One of the essential elements of negligent homicide of the second degree is the commission of an act which is penal and a misdemeanor. Article 1240, Penal Code.
In the outset hereof we find ourselves confronted with a serious question relative to the indictment herein, the charging part of which is as follows:
"* * * in the County and State aforesaid, was in the performance of an unlawful act, to-wit, the said Lester Lee Morgan was then and there unlawfully driving and operating a motor vehicle, to-wit, an automobile, upon and along a public street and highway, to-wit, Houston Street Viaduct, in the City of Dallas, County and State aforesaid, and he did then and there drive and operate said automobile upon and along the wrong side, and the improper side, of said Houston Street Viaduct, to-wit, the left hand side of said Houston Street Viaduct, and while so unlawfully driving and operating said automobile upon said wrong side of said Houston Street Viaduct, he did then and there, with said automobile, strike and kill Frank Prueitt, by unlawfully, negligently and carelessly driving and running said automobile into and against an automobile in which the said Frank Prueitt was then and there an occupant, there being no apparent intention upon the part of the said Lester Lee Morgan to cause the death of the said Frank Prueitt, and there being then and there apparent danger of causing the death of the said Frank Prueitt, by driving and running said automobile on the wrong and improper side of said Viaduct, when the danger would have been known to the said Lester Lee Morgan if he had used that degree of care and caution which a person of ordinary prudence would have used under like circumstances."

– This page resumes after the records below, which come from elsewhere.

-- ==== Sys2Proof/Machine/Retrans.lean ====
section
/-! DEFINITION. Retranslation: `wn_retrans` and steps 4 to 6 of a move (R274, R276, R283, R287), and the retranslation of a
quarantined image with no elision at all (R211). -/

namespace Sys2Proof.Machine

/-! ### The span (R274, R287) -/

/-- A span that has moved: its old and new local address and its length. -/
structure Span where
  old : Nat
  new : Nat
  len : Nat
  deriving DecidableEq, Repr

/-- Some byte of a range lies in the old span. -/
def Span.meets (p : Span) (lo hi : Nat) : Bool := decide (lo < p.old + p.len) && decide (p.old < hi)

/-- Some byte of a range lies in the old span or in the new one. -/
def Span.touches (p : Span) (lo hi : Nat) : Bool := p.meets lo hi || (decide (lo < p.new + p.len) && decide (p.new < hi))

/-- Where `n` bytes at an address stand after the move: all of them moved, or where they were. -/
def Span.place (p : Span) (a n : Nat) : Nat := if p.old ≤ a ∧ a + n ≤ p.old + p.len then p.new + (a - p.old) else a

/-- A word that holds an address of the old span, after the move. -/
def Span.word (s : State) (p : Span) (w : Word) : Word :=
  if isLocal s w && decide (fieldNat w 63 56 = 0) then globalOf s (p.place (localOf w) 1) else w

/-! ### Exposed images (R274) -/

/-- An engine command that names memory: no check stands before it, and the engine alone judges its ranges (R290). -/
def engineReach (i : Instr) : Bool := fieldNat ((wordOf i).zeroExtend 64) 6 0 == 0x7B && (accessesOf i).isEmpty

/-- The accesses that one proof covers can reach the span. -/
def proofReaches (s : State) (i : Image) (p : Span) : Option Proved → Bool
  | none => p.meets i.place.arlo i.place.arhi
  | some (.window _) => decide (0x2000000000 < p.old + p.len)
  | some (.memory lo hi) =>
    if hi = 0 then (regionsOf s i.tenant).any fun e => e.kind == 1 && i.pools.contains e.pool && p.touches e.base (e.base + e.size)
    else p.meets (lo - i.place.global 0) (hi - i.place.global 0)

/-- An operation can reach the span. -/
def opReaches (s : State) (i : Image) (c : Proving) (p : Span) (fi j : Nat) (op : POp) : Bool :=
  match op with
  | .instr ins a b _ =>
    (engineReach ins && p.meets i.place.arlo i.place.arhi) || (accessDists ins a b).any fun x =>
      proofReaches s i p (if i.whole then none else accessProof i.plain i.place c fi j op x.1 x.2)
  | _ => false

/-- The places that an image's relocated constants and words name. -/
def imagePlaces (i : Image) : List (Nat × Nat) :=
  (i.place.data, dataLen i.plain) :: i.place.regions.mapIdx fun k a => (a, 2 ^ (imgRegion i.plain k).2.1)

/-- An image is exposed to a move: its proved ranges or its unproved checks can reach the span (R274), or its relocations name
a place in it (R264, R282). -/
def exposed (s : State) (i : Image) (p : Span) : Bool :=
  let c := provingOf i.plain i.place
  (decide (0 < nReloc i.plain) && (imagePlaces i).any fun a => p.meets a.1 (a.1 + a.2)) ||
    c.fs.zipIdx.any fun f => f.1.ops.zipIdx.any fun o => opReaches s i c p f.2 o.2 o.1

/-- The images of a tenant that are exposed to a move. -/
def exposedImages (s : State) (t : Nat) (p : Span) : List Image := (liveImages s t).filter fun i => exposed s i p

/-! ### Step 4: words that hold addresses (R245, R274, R282) -/

/-- Change one word of memory; its tag stays. -/
def changeWord (s : State) (a : Nat) (f : Word → Word) : State :=
  let w := homeWord s a
  if f w = w then s else devWrite s (canon s a) (bytesOfNat 8 (f w).toNat) none

/-- Relocate one word of memory by the address it holds. -/
def relocateWord (p : Span) (s : State) (a : Nat) : State := changeWord s a (p.word s)

/-- A relocation word after its image's symbols have moved to `q`: one that still holds what admission or an earlier move
gave it goes with its symbol, wherever its constant points, and one that the program has changed goes with the address it
holds (DESIGN CHOICE, log entry 68). -/
def relocValue (s : State) (i : Image) (q : Folded) (p : Span) (k : Nat) (w : Word) : Word :=
  let r := imgReloc i.plain k
  let given := fun (f : Folded) => BitVec.ofNat 64 (imgNum (imgData i.plain) r.2.1 8 + f.symbol r.2.2)
  if w = given i.place then given q else p.word s w

/-- Patch the relocation words of an image (R274 step 4, R282). -/
def relocImage (s : State) (i : Image) (q : Folded) (p : Span) : State :=
  ((List.range (nReloc i.plain)).filter fun k => (imgReloc i.plain k).1 == 0xFFFFFFFF).foldl (fun s k =>
    changeWord s (q.data + (imgReloc i.plain k).2.1) (relocValue s i q p k)) s

/-- The pools of a tenant. -/
def poolsOf (s : State) (t : Nat) : List HEntry := (regionsOf s t).filter fun e => e.kind == 1

/-- NETD and TDTAB of a tenant's pools, the address words of a pool header (R227, R228). -/
def headWords (s : State) (t : Nat) : List Nat := (poolsOf s t).flatMap fun e => [e.base + 0x18, e.base + 0x28]

/-- The BUF words of a tenant's tile descriptors (R245). -/
def bufWords (s : State) (t : Nat) : List Nat :=
  (poolsOf s t).flatMap fun e =>
    (List.range (homeWord s (e.base + 0x30)).toNat).map fun k => localOf (homeWord s (e.base + 0x28)) + 32 * k + 8

/-- The g4 words of the save records of a tenant's halted tasks (R216). -/
def g4Words (s : State) (t : Nat) : List Nat :=
  ((allTasks s).filter fun u => u.tenant == t && [.yielded, .resume, .gangHalted].contains u.status).flatMap fun u =>
    (u.number :: (match u.inline with
      | some i => [i.number]
      | none => [])).filterMap fun k => (saveRec s t u.core k).map (· + 0x20)

/-- The pool base of a task of the moved tenant: `getst` 12, and g4 where the task has not started, so that no save record
holds it (R227, R232). -/
def rebasePool (s : State) (t : Nat) (p : Span) (u : Task) : Task :=
  if u.tenant != t || u.trusted then u
  else
    let u := { u with entryPb := p.word s u.entryPb }
    if u.started then u
    else
      let c := setG u.ctx 4 (p.word s (getG u.ctx 4))
      { u with ctx := c, chunk := { u.chunk with start := c } }

/-- Step 4 of a move but for the images' own words: pool headers first, then the descriptors they lead to, g4 in the save
records, and the pool bases of the tasks. -/
def relocNets (s : State) (t : Nat) (p : Span) : State :=
  let s := (headWords s t).foldl (relocateWord p) s
  mapTasks ((bufWords s t ++ g4Words s t).foldl (relocateWord p) s) (rebasePool s t p)

/-! ### Step 5: the new text (R264, R271, R287) -/

/-- What the Winnower folds into an image after a move. -/
def movedPlace (s : State) (i : Image) (p : Span) : Folded :=
  foldedFor s i.tenant (p.place i.place.data (dataLen i.plain))
    (i.place.regions.mapIdx fun k a => p.place a (2 ^ (imgRegion i.plain k).2.1))

/-- The constants folded into an image differ between two placings (R264). -/
def foldChanges (i : Image) (q : Folded) : Bool :=
  { i.place with data := q.data, regions := q.regions } != q || foldFuncs i.plain i.place != foldFuncs i.plain q

/-- The four areas of a TI: word of TENANT[t], KIND, bytes (R85, R108, R216, R236). -/
def tiAreas : List (Nat × Nat × Nat) :=
  [(2, 0, 9 * 2 ^ 20), (3, 0, 1024 * 0x88000), (4, 2, 32 * 2 ^ 20), (11, 0, 0x10000)]

/-- Where the areas that a tenant has been given stand, and their lengths. -/
def areasOf (s : State) (t : Nat) : List (Nat × Nat) :=
  (tiAreas.filter fun w => tenantWord s t w.1 != 0).map fun w => (localOf (tenantWord s t w.1), w.2.2)

/-- A KIND 00 region in which no text, no data section, no `.region` and no area of the tenant stands (R287). -/
def freeText (s : State) (t n : Nat) (p : Option Span) (e : HEntry) : Bool :=
  let live := liveImages s t
  e.kind == 0 && !e.sealed && !e.busy && decide (n ≤ e.size) && !bitOf (ctlGet s (sealOff e.n)) 63 &&
    !s.sched.dataRegs.contains e.n && !((live.flatMap imagePlaces ++ areasOf s t).any fun a =>
      decide (a.1 < e.base + e.size) && decide (e.base < a.1 + max a.2 1)) &&
    !(p.any fun p => p.touches e.base (e.base + e.size))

In Gutierrez v. State, 68 S.W.2d 198, we held that a simple charge in the indictment that the person charged therein "did unlawfully operate and drive a motor vehicle on the left side of a public highway" was not the charging of a criminal act, it not being unlawful per se to so drive. In that case it was held that the pleadings should have alleged such facts as would show that the driving on such left side of the highway came under a state of facts which made the same unlawful. In our opinion sufficient allegations should have been made in the indictment to show that it was practicable to have driven on the right hand side of the highway, and was, therefore, an offense against the law to thus drive on such left hand side thereof.
The word "practicable" as used in Article 801a, supra, means "usable; passable" as defined in Ex parte Williams, 79 S.W.2d 325.
It is our opinion that the State has failed to alleged sufficient facts to show that the appellant was in the commission of an unlawful act at the time he struck the automobile and killed Frank Prueitt, and that it therefore fails to charge an offense against the law denominated as negligent homicide of the second degree.
There are many complained of errors brought forward in the record which we will not notice as they will not probably occur again should a new indictment herein be found.
On account of the insufficiency of the indictment the judgment is reversed and the prosecution ordered dismissed.